* WHAT TO DO *
Say how many lines in the records include the string "unfold", adding no other words.
+---+
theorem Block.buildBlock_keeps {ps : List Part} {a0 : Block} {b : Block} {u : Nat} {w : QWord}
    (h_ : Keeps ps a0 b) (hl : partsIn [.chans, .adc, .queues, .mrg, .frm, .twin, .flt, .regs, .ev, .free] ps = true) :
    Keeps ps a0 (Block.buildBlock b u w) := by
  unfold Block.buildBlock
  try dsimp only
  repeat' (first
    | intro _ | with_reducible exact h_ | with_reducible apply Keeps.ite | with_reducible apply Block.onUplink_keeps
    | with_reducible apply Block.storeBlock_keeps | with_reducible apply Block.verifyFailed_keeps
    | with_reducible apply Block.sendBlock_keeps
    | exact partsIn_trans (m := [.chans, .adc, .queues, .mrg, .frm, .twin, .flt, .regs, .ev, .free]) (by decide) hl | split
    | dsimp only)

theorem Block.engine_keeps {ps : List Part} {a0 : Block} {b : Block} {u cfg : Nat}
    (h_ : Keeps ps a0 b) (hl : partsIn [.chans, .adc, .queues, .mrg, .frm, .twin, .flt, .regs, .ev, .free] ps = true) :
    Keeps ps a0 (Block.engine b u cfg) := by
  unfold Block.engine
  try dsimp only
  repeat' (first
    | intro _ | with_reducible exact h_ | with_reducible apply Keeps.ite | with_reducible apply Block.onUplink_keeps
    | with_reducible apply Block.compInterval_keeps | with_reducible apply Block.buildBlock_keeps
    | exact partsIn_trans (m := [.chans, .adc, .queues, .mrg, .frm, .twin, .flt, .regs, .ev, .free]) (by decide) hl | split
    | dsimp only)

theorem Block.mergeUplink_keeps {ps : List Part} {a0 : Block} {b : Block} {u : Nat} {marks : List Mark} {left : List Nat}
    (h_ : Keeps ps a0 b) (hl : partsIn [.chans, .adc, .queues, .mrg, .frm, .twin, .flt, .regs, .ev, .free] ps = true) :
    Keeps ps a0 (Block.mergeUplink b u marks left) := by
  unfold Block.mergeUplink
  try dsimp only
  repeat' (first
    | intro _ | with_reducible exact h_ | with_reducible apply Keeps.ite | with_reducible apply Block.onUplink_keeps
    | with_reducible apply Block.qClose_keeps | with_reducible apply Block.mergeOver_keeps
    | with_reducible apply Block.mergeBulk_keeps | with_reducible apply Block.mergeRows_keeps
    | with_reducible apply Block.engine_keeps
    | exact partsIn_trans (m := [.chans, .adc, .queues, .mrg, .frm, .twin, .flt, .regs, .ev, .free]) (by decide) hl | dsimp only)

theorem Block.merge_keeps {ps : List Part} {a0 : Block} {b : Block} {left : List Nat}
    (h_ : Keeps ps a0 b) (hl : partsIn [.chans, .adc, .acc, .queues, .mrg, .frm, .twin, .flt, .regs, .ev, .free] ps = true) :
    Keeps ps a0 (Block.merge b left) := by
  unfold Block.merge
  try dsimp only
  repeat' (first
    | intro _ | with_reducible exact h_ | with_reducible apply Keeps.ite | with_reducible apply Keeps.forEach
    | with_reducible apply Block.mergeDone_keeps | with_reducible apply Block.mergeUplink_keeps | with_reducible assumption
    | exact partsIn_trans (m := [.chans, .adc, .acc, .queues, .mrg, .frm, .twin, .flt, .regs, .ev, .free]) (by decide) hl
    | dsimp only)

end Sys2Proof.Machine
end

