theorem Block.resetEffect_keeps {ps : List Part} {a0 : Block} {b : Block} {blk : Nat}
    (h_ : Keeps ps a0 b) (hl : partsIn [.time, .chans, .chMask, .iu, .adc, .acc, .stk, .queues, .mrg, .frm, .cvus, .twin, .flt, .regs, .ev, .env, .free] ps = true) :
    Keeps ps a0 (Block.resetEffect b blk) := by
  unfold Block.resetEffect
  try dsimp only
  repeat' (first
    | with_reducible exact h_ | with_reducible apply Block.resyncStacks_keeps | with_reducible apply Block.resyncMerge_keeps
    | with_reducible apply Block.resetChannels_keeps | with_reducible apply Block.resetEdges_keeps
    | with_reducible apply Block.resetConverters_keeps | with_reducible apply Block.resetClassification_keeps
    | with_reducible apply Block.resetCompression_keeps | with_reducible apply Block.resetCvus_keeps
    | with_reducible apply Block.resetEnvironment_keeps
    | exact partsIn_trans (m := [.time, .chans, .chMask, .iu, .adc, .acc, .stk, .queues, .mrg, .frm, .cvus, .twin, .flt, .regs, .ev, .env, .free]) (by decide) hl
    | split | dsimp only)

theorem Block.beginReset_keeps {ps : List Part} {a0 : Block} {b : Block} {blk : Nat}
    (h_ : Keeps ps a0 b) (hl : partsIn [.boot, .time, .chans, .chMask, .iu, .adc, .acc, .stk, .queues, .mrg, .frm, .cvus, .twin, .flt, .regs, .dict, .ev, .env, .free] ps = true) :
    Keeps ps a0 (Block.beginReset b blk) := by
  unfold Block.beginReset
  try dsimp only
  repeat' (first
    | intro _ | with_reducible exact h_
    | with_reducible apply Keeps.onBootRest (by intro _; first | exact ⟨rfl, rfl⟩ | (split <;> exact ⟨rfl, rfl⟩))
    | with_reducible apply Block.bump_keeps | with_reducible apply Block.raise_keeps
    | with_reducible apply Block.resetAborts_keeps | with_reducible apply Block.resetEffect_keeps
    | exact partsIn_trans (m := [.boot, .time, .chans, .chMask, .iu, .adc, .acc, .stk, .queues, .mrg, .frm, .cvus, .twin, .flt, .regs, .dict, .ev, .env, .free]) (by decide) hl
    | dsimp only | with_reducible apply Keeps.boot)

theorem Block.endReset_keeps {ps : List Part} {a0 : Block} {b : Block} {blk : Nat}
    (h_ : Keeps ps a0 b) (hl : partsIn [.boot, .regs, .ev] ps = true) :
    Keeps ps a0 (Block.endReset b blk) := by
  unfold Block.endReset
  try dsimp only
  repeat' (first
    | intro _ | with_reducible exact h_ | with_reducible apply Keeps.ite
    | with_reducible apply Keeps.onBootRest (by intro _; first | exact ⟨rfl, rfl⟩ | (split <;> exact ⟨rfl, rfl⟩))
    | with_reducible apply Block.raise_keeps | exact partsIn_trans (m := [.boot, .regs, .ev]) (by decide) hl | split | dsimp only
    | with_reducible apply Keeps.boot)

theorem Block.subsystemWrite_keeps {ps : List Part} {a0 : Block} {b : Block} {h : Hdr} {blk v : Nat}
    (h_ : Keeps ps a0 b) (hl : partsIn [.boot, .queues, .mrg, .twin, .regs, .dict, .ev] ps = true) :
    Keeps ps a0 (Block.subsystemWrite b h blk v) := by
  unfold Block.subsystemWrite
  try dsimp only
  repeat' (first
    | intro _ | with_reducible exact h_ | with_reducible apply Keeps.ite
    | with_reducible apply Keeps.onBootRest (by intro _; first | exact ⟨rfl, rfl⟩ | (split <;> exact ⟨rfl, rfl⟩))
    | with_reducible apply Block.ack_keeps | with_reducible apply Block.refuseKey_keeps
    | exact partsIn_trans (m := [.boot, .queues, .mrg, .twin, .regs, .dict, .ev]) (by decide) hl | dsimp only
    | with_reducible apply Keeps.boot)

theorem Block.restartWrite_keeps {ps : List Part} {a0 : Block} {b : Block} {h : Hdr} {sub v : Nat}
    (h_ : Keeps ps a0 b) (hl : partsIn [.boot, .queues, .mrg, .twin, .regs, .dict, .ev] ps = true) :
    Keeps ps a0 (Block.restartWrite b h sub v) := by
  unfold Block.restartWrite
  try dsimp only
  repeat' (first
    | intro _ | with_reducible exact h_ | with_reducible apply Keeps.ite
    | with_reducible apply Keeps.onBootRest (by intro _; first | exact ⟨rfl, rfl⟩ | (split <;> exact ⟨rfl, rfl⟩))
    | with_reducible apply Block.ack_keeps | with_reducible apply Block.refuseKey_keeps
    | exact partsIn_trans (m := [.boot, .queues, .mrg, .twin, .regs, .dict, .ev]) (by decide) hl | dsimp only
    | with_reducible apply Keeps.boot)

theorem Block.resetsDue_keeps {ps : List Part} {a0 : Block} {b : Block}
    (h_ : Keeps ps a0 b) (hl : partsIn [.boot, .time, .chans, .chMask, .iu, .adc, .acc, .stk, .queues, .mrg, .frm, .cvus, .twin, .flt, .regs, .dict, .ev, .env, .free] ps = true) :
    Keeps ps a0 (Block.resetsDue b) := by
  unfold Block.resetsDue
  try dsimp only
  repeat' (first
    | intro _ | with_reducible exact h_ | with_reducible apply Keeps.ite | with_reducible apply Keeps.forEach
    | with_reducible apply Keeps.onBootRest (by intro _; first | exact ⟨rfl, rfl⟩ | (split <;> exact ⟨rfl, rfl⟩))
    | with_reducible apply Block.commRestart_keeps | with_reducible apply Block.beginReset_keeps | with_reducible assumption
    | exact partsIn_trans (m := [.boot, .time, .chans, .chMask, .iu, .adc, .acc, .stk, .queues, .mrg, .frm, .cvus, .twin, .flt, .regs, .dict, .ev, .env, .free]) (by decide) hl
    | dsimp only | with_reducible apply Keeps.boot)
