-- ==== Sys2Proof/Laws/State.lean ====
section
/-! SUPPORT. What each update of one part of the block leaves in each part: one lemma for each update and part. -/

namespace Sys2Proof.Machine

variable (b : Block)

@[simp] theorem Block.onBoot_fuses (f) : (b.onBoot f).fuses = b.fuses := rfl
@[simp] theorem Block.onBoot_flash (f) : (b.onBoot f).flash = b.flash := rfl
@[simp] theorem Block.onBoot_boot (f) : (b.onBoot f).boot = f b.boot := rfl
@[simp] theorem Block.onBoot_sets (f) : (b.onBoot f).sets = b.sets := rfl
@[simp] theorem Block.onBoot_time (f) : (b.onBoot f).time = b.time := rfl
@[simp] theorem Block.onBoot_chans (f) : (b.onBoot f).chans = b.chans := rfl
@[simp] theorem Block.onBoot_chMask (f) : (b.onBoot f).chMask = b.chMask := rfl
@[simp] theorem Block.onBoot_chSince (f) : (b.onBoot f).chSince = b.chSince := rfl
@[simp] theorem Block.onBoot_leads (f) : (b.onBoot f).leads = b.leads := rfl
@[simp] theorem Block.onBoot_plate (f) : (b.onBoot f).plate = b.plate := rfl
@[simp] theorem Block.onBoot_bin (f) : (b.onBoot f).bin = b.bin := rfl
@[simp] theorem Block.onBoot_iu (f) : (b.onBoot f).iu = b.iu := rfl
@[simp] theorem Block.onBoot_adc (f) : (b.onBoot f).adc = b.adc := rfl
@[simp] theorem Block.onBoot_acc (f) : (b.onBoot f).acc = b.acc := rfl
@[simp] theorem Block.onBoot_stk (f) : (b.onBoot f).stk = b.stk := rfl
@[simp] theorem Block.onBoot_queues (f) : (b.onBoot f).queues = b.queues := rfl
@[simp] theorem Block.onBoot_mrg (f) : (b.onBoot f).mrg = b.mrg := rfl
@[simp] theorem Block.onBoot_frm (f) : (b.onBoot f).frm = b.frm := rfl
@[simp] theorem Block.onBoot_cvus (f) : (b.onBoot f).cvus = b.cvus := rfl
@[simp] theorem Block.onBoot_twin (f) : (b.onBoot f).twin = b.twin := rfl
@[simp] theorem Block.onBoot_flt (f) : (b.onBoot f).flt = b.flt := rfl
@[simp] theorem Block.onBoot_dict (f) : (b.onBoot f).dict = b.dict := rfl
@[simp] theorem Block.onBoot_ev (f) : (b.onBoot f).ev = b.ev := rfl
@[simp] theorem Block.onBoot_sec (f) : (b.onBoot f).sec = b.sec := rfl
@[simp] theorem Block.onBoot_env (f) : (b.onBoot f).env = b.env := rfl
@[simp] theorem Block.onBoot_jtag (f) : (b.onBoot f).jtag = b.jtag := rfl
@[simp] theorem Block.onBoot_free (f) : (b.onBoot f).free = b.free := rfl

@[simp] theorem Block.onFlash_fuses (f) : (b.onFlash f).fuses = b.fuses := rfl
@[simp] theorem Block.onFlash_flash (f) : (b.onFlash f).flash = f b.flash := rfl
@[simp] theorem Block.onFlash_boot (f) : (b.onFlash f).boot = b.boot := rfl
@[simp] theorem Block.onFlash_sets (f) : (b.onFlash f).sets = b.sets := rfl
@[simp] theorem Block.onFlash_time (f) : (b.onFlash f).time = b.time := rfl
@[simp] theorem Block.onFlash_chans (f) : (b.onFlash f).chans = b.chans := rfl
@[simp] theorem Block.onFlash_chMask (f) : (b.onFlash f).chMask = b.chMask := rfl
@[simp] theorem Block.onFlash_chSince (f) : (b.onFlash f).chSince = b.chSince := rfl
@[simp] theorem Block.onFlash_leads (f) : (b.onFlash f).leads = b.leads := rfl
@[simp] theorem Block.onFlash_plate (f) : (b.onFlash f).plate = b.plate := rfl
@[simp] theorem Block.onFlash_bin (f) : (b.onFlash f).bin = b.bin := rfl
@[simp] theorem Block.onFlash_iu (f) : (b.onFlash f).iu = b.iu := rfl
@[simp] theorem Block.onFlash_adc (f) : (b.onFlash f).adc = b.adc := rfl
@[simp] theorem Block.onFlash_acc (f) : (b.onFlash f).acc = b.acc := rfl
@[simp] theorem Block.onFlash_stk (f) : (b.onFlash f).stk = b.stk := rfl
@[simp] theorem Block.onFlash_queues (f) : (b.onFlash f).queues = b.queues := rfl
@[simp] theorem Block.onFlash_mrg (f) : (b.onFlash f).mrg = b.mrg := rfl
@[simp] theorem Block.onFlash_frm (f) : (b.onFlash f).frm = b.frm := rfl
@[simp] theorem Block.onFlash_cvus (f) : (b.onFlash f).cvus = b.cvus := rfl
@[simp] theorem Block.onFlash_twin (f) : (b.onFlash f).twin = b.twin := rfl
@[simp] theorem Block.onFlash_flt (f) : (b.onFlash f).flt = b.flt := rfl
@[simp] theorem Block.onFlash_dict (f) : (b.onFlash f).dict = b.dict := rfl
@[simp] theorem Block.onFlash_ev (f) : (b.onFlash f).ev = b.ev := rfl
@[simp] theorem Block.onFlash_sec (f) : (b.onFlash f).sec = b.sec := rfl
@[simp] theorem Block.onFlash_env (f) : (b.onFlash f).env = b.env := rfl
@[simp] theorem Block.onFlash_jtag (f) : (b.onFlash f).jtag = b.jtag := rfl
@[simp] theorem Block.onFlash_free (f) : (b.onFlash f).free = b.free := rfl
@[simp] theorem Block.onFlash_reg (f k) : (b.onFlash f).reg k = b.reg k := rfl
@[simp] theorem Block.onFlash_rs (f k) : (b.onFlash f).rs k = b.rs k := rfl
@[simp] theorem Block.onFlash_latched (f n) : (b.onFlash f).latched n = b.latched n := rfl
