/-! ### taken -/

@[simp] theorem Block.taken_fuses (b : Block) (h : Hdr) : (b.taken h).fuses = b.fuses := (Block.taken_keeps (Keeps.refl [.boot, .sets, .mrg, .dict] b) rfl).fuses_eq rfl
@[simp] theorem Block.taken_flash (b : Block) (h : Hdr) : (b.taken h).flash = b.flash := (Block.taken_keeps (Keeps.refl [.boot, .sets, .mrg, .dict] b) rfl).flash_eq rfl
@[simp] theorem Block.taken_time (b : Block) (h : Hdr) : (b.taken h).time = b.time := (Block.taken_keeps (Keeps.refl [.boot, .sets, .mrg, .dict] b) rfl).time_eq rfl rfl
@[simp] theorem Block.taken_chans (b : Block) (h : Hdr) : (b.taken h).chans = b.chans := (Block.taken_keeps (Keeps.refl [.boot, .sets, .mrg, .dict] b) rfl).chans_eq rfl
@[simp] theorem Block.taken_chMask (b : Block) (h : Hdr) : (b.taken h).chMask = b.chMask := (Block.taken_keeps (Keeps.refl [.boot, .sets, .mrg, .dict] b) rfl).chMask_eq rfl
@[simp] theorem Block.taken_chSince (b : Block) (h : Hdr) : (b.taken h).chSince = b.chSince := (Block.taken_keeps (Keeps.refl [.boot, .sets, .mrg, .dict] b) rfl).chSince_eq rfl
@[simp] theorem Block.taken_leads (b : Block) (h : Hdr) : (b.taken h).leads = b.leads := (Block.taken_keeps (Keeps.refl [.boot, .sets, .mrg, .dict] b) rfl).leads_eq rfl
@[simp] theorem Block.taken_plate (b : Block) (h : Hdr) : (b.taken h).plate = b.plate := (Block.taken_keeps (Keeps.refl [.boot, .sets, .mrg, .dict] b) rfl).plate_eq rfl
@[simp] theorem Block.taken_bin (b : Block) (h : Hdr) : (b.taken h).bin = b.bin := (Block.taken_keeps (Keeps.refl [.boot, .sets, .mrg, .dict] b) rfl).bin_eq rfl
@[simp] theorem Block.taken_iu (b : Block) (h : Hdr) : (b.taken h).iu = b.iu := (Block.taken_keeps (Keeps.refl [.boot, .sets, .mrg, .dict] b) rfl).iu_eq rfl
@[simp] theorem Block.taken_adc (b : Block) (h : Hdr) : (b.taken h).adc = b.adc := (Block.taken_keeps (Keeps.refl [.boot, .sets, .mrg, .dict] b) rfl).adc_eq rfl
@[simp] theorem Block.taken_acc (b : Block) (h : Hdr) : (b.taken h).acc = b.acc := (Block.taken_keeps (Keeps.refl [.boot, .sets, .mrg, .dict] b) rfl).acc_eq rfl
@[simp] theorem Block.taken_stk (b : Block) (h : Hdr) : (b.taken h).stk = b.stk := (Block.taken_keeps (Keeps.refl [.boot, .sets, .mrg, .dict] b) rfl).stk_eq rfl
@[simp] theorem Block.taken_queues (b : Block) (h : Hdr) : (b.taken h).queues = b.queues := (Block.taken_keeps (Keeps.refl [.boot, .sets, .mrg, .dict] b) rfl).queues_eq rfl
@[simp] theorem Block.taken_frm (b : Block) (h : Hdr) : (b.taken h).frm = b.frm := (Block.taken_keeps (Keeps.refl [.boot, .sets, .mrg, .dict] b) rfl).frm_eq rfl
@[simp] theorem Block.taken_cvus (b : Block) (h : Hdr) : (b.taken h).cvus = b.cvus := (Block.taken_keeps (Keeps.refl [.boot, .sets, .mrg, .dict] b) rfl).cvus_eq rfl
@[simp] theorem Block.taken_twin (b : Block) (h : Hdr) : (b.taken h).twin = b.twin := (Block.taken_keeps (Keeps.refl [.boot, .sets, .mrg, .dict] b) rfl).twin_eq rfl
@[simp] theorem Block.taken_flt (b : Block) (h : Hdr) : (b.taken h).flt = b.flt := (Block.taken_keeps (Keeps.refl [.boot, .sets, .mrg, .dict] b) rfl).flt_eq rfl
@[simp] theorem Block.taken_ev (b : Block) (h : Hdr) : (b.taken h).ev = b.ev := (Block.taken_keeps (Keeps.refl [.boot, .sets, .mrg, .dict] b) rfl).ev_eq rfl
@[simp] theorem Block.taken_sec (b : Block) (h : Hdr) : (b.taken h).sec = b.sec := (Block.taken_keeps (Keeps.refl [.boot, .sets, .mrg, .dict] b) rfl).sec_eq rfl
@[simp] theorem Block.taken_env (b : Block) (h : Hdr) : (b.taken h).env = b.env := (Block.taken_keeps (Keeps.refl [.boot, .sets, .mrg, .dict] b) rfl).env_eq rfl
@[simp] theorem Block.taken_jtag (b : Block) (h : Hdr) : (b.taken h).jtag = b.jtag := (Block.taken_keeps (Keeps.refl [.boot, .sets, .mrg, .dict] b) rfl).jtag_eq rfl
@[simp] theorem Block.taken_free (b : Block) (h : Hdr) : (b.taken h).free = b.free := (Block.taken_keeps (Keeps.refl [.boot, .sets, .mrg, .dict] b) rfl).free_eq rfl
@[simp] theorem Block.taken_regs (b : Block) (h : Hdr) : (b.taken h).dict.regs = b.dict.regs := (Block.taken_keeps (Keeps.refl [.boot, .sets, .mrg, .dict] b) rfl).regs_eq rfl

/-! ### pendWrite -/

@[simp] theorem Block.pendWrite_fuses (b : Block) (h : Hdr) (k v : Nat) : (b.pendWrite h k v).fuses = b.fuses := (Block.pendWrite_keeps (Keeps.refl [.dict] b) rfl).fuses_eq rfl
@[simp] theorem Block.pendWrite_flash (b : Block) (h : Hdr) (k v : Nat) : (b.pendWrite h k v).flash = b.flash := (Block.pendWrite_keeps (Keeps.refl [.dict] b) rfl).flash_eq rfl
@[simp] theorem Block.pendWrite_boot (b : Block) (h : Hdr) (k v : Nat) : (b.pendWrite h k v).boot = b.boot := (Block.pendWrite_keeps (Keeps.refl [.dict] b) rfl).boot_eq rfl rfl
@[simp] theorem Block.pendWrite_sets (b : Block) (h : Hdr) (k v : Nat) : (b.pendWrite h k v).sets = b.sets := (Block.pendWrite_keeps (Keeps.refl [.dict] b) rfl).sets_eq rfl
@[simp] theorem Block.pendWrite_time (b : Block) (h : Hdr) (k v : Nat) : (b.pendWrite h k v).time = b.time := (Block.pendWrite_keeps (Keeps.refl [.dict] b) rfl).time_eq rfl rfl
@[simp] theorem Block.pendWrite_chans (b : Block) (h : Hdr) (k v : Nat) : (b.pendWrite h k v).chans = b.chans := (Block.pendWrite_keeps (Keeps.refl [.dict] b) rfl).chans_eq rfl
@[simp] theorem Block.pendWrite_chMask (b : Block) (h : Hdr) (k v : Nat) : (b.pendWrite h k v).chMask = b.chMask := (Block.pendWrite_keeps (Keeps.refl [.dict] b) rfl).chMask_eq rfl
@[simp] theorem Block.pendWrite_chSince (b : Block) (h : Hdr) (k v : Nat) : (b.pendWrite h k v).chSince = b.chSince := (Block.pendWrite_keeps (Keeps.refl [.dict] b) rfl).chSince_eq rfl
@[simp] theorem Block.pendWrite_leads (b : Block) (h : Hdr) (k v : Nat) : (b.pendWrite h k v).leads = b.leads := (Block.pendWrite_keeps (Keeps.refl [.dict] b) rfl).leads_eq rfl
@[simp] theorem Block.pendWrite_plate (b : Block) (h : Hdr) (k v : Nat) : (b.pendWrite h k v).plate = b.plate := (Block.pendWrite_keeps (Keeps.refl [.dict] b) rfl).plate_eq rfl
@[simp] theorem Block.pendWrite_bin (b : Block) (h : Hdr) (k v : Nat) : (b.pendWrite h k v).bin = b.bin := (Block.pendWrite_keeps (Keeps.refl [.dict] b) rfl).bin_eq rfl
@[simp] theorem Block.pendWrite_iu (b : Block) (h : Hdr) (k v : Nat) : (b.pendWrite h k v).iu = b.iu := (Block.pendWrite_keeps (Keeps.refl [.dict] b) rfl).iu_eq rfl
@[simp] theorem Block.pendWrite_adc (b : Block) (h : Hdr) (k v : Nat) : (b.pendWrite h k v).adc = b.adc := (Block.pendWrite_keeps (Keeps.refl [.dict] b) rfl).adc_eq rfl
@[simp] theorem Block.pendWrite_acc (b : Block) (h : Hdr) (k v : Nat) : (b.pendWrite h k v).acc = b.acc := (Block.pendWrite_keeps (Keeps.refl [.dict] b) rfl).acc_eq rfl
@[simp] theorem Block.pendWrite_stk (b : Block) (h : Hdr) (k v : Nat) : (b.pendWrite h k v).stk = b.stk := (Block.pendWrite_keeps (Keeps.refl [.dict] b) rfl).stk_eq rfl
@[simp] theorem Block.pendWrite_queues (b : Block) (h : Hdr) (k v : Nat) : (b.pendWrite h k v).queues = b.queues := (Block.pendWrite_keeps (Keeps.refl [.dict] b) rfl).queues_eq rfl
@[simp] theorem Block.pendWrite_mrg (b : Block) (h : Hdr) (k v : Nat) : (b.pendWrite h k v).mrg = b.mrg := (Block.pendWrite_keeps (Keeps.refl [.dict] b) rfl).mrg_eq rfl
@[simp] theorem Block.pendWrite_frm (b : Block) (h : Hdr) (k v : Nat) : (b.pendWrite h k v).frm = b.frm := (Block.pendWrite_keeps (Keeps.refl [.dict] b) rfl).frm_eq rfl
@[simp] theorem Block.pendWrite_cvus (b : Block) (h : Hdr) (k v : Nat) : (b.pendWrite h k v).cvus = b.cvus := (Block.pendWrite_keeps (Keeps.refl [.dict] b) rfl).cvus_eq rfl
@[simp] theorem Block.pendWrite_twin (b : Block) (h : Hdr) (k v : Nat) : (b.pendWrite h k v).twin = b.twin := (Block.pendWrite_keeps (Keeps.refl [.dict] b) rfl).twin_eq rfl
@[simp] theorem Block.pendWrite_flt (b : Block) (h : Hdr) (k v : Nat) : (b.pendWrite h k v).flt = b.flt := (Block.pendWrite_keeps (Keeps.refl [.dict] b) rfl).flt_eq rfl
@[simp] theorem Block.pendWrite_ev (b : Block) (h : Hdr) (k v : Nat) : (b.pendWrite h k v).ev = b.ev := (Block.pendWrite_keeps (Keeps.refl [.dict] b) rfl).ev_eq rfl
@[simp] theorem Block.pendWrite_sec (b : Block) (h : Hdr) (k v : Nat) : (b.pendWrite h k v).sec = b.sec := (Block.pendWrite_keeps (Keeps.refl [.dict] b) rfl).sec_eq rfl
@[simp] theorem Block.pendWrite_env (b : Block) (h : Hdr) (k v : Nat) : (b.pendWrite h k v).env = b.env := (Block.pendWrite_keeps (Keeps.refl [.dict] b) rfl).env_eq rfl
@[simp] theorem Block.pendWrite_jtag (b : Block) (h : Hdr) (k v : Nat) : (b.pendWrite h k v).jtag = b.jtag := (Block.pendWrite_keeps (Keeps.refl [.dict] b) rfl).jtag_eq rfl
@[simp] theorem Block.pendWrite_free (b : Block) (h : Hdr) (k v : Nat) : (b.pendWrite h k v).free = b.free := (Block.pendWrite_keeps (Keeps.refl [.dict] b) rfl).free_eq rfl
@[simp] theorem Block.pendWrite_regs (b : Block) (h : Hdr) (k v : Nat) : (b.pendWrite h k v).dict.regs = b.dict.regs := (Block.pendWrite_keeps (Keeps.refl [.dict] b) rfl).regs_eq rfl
+---+
* RESPONSE *
10